On Fri, Jan 10, 2020 at 10:00:43AM +1100, Dave Chinner wrote:
> > I don't think so... So I think that to solve this
> > problem in a robust way, we need to provide a mechanism for slab shrinkers
> > to say something like "hang on, I can reclaim X objects you asked for but
> > it will take time, I'll signal to you when they are reclaimable". This way
> > we avoid blocking in the shrinker and can do more efficient async batched
> > reclaim and on mm side we have the freedom to either wait for slab reclaim
> > to progress (if this slab is fundamental to memory pressure) or just go try
> > reclaim something else. Of course, the devil is in the details :).
> 
> That's pretty much exactly what my non-blocking XFS inode reclaim
> patches do. It tries to scan, but when it can't make progress it
> sets a "need backoff" flag and defers the remaining work and expects
> the high level code to make a sensible back-off decision.
> 
> The problem is that the decision the high level code makes at the
> moment is not sensible - it is "back off for a bit, then increase
> the reclaim priority and reclaim from the page cache again. That;s
> what is driving the swap storms - inode reclaim says "back-off" and
> stops trying to do reclaim, and that causes the high level code to
> reclaim the page cache harder.
> 
> OTOH, if we *block in the inode shrinker* as we do now, then we
> don't increase reclaim priority (and hence the amount of page cache
> scanning) and so the reclaim algorithms don't drive deeply into
> swap-storm conditions.
> 
> That's the fundamental problem here - we need to throttle reclaim
> without *needing to restart the entire high level reclaim loop*.
> This is an architecture problem more than anything - node and memcg
> aware shrinkers outnumber the page cache LRU zones by a large
> number, but we can't throttle on individual shrinkers and wait for
> them to make progress like we can individual page LRU zone lists.
> Hence if we want to throttle an individual shrinker, the *only
> reliable option* we currently have is for the shrinker to block
> itself.
> 

Despite the topic name, I learning towards thinking that this is not a
congestion issue as such. The throttling mechanism based on BDI partially
solved old problems of swap storm, direct relaim issued writeback
(historical) or excessive scanning leading to premature OOM kill. When
reclaim stopped issuing waiting on writeback it had to rely on congestion
control instead and it always was a bit fragile but mostly worked until
hardware moved on, storage got faster, memories got larger, or did
something crazy like buy a second disk.

The  commonmreason that stalling would occur is because large amounts of
dirty/writeback pages were encountered at the tail of the LRU leading to
large amounts of CPU time spent on useless scanning and increasing scan
rates until OOM occurred. It never took into account any other factor
like shrinker state.

But fundamentally what gets a process into trouble is when "reclaim
efficiency" drops. Efficiency is the ratio between reclaim scan and
reclaim steal with perfect efficiency being one page scanned results in
one page reclaimed. As long as reclaim efficiency is perfect, a system
may be thrashing but it's not stalling on writeback. It may still be
stalling on read but that tends to be less harmful.
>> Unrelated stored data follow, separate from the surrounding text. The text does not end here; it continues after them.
theorem execPowerWarning_keeps : ∀ {s1}, keepsX s1 (execPowerWarning s1) := by
  intro s1
  unfold execPowerWarning
  repeat' (first | (with_reducible first | assumption | exact keeps.refl | apply keepsX.next | apply attnRaise_keeps | apply setFld_keeps | apply setRepair_keeps) | split)

theorem execPowerWarningClear_keeps : ∀ {s1}, keepsX s1 (execPowerWarningClear s1) := by
  intro s1
  unfold execPowerWarningClear
  repeat' (first | (with_reducible first | assumption | exact keeps.refl | apply keepsX.next | apply flashBegin_keeps | apply setRepair_keeps) | split)

/-! ### FlashCmds -/

theorem recordWrite_keeps {s0 : State} : ∀ {x0 x1 x2 s4}, keeps s0 s4 → keeps s0 (recordWrite x0 x1 x2 s4) := by
  intro x0 x1 x2 s4  h
  unfold recordWrite
  repeat' (first | (with_reducible first | assumption | apply keeps.ite | apply setFlash_keeps | apply writeRecord_keeps | apply flErase_keeps))

theorem execConfigRecordRewrite_keeps : ∀ {x0 s2}, keepsX s2 (execConfigRecordRewrite x0 s2) := by
  intro x0 s2
  unfold execConfigRecordRewrite
  repeat' (first | (with_reducible first | assumption | exact keeps.refl | apply keepsX.next | apply setFlash_keeps | apply recordWrite_keeps | apply setFld_keeps) | split)

theorem jobEnd_keeps {s0 : State} : ∀ {x0 s2}, keeps s0 s2 → keeps s0 (jobEnd x0 s2) := by
  intro x0 s2  h
  unfold jobEnd
  repeat' (first | (with_reducible first | assumption | apply setFlash_keeps | apply complete_keeps) | split)

theorem stepDone_keeps {s0 : State} : ∀ {s1}, keeps s0 s1 → keeps s0 (stepDone s1) := by
  intro s1  h
  unfold stepDone
  repeat' (first | (with_reducible first | assumption | apply flErase_keeps | apply flProgram_keeps | apply setFlash_keeps | apply flashFree_keeps | apply jobEnd_keeps) | split)

theorem stepFail_keeps {s0 : State} : ∀ {s1}, keeps s0 s1 → keeps s0 (stepFail s1) := by
  intro s1  h
  unfold stepFail
  repeat' (first | (with_reducible first | assumption | apply setFlash_keeps | apply flScramble_keeps | apply complete_keeps | apply flashFree_keeps | apply setFld_keeps) | split)

theorem execFlashPageFlush_keeps : ∀ {s1}, keepsX s1 (execFlashPageFlush s1) := by
  intro s1
  unfold execFlashPageFlush
  repeat' (first | (with_reducible first | assumption | exact keeps.refl | apply keepsX.next | apply flashIssue_keeps) | split)

theorem execFlashStatusPoll_keeps : ∀ {x0 s2}, keepsX s2 (execFlashStatusPoll x0 s2) := by
  intro x0 s2
  unfold execFlashStatusPoll
  repeat' (first | (with_reducible first | assumption | exact keeps.refl | apply keepsX.next | apply emit_keeps | apply setFlash_keeps | apply stepDone_keeps) | split)

theorem execFlashOpTimeout_keeps : ∀ {s1}, keepsX s1 (execFlashOpTimeout s1) := by
  intro s1
  unfold execFlashOpTimeout
  repeat' (first | (fail_if_no_progress extract_lets +onlyGivenNames y) | (with_reducible first | assumption | exact keeps.refl | apply keepsX.next | apply stepFail_keeps) | split)

theorem execFlashWrite_keeps : ∀ {x0 x1 s3}, keepsX s3 (execFlashWrite x0 x1 s3) := by
  intro x0 x1 s3
  unfold execFlashWrite
  repeat' (first | (with_reducible first | intro _ | assumption | exact keeps.refl | apply keepsX.next | apply serve_keeps | apply complete_keeps | apply flashAdd_keeps) | split)

theorem execFlashErase_keeps : ∀ {x0 s2}, keepsX s2 (execFlashErase x0 s2) := by
  intro x0 s2
  unfold execFlashErase
  repeat' (first | (with_reducible first | intro _ | assumption | exact keeps.refl | apply keepsX.next | apply keeps.ite | apply serve_keeps | apply complete_keeps | apply flashAdd_keeps))

theorem execFwStage_keeps : ∀ {x0 x1 s3}, keepsX s3 (execFwStage x0 x1 s3) := by
  intro x0 x1 s3
  unfold execFwStage
  repeat' (first | (with_reducible first | intro _ | assumption | exact keeps.refl | apply keepsX.next | apply serve_keeps | apply complete_keeps | apply flashAdd_keeps | apply setFlash_keeps) | split)

theorem switchTo__keeps {s0 : State} : ∀ {x0 s2}, keeps s0 s2 → keeps s0 (switchTo_ x0 s2) := by
  intro x0 s2  h
  unfold switchTo_
  repeat' (first | (with_reducible first | assumption | apply recordWrite_keeps))

theorem execFwSwitchNextBoot_keeps : ∀ {x0 s2}, keepsX s2 (execFwSwitchNextBoot x0 s2) := by
  intro x0 s2
  unfold execFwSwitchNextBoot
  repeat' (first | (with_reducible first | intro _ | assumption | exact keeps.refl | apply keepsX.next | apply serve_keeps | apply complete_keeps | apply switchTo__keeps) | split)

theorem execFwSwitchLive_keeps : ∀ {x0 s2}, keepsX s2 (execFwSwitchLive x0 s2) := by
  intro x0 s2
  unfold execFwSwitchLive
  repeat' (first | (with_reducible first | intro _ | assumption | exact keeps.refl | apply keepsX.next | apply serve_keeps | apply complete_keeps | apply setReg_keeps | apply setRst_keeps | apply switchTo__keeps) | split)

/-! ### SysCmds -/

theorem execLinkHelloTx_keeps : ∀ {x0 s2}, keepsX s2 (execLinkHelloTx x0 s2) := by
  intro x0 s2
  unfold execLinkHelloTx
  repeat' (first | (with_reducible first | assumption | exact keeps.refl | apply keepsX.next | apply takeFree_keeps2 | apply gcmNew_keeps2 | apply bump_keeps | apply gcmPut_keeps | apply setLink_keeps) | split)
Blocking on "congestion" caught one very bad condition where efficiency
drops -- excessive dirty/writeback pages on the tail of the file LRU. It
happened to be a common condition such as if a USB stick was being written
but not the only one. When it happened, excessive clean file pages would
be taken, swap storms occur and the system thrashes while the dirty
pages are being cleaned.

In roughly in order of severity the most relevant causes of efficiency
drops that come to mind are

o page is unevictable due to mlock (goes to separate list)
o page is accessed and gets activated
o THP has to be split and does another lap through the LRU
o page could not be unmapped (probably heavily shared and should be
  activated anyway)
o page is dirty/writeback and goes back on the LRU
o page has associated buffers that cannot be freed

While I'm nowhere near having enough time to write a prototype, I think
it could be throttle reclaim based on recent allocation rate and the
contributors to poor reclaim efficiency.

Recent allocation rate is appropriate because processes dirtying memory
should get caught in balance_dirty_page. It's only heavy allocators that
can drive excessive reclaim for multiple unrelated processes. So first,
try and keep a rough track of the recent allocation rate or maybe just
something like the number of consecutive allocations that entered the
slow path due to a low watermark failure.

Once a task enters direct reclaim, track the reasons for poor reclaim
efficiency (like the list above but maybe add shrinkers) and calculate a
score based on weight. An accessed page would have a light weight, a dirty
page would have a heavy weight. Shrinkers could apply some unknown weight
but I don't know what might be sensible or what the relative weighting
would be.

If direct reclaim should continue for another loop, wait on a per-node
waitqueue until kswapd frees pages above the high watermark or a
timeout. The length of the timeout would depend on how heavy an allocator
the process is and the reasons why reclaim efficiency was dropping. The
timeout costs should accumulate while a task remains in direct reclaim
to limit the chance that an unrelated process is punished.

It's all hand-waving but I think this would be enough to detect a heavy
allocator encountering lots of dirty pages at the tail of the LRU at high
frequency without relying on BDI congestion detection. The downside is if
the system really is thrashing then a light allocator can become a heavy
allocator because it's trying to read itself from swap or fetch hot data.

> And, realistically, to make this all work in a consistent manner,
> the zone LRU walkers really should be transitioned to run as shrinker
> instances that are node and memcg aware, and so they do individual
> backoff and throttling in the same manner that large slab caches do.
> This way we end up with an integrated, consistent high level reclaim
> management architecture that automatically balances page cache vs
> slab cache reclaim balance...
> 

That'd probably make more sense but I don't think it would be mandatory
to get some basic replacement for wait_iff_congested working.

-- 
Mel Gorman
SUSE Labs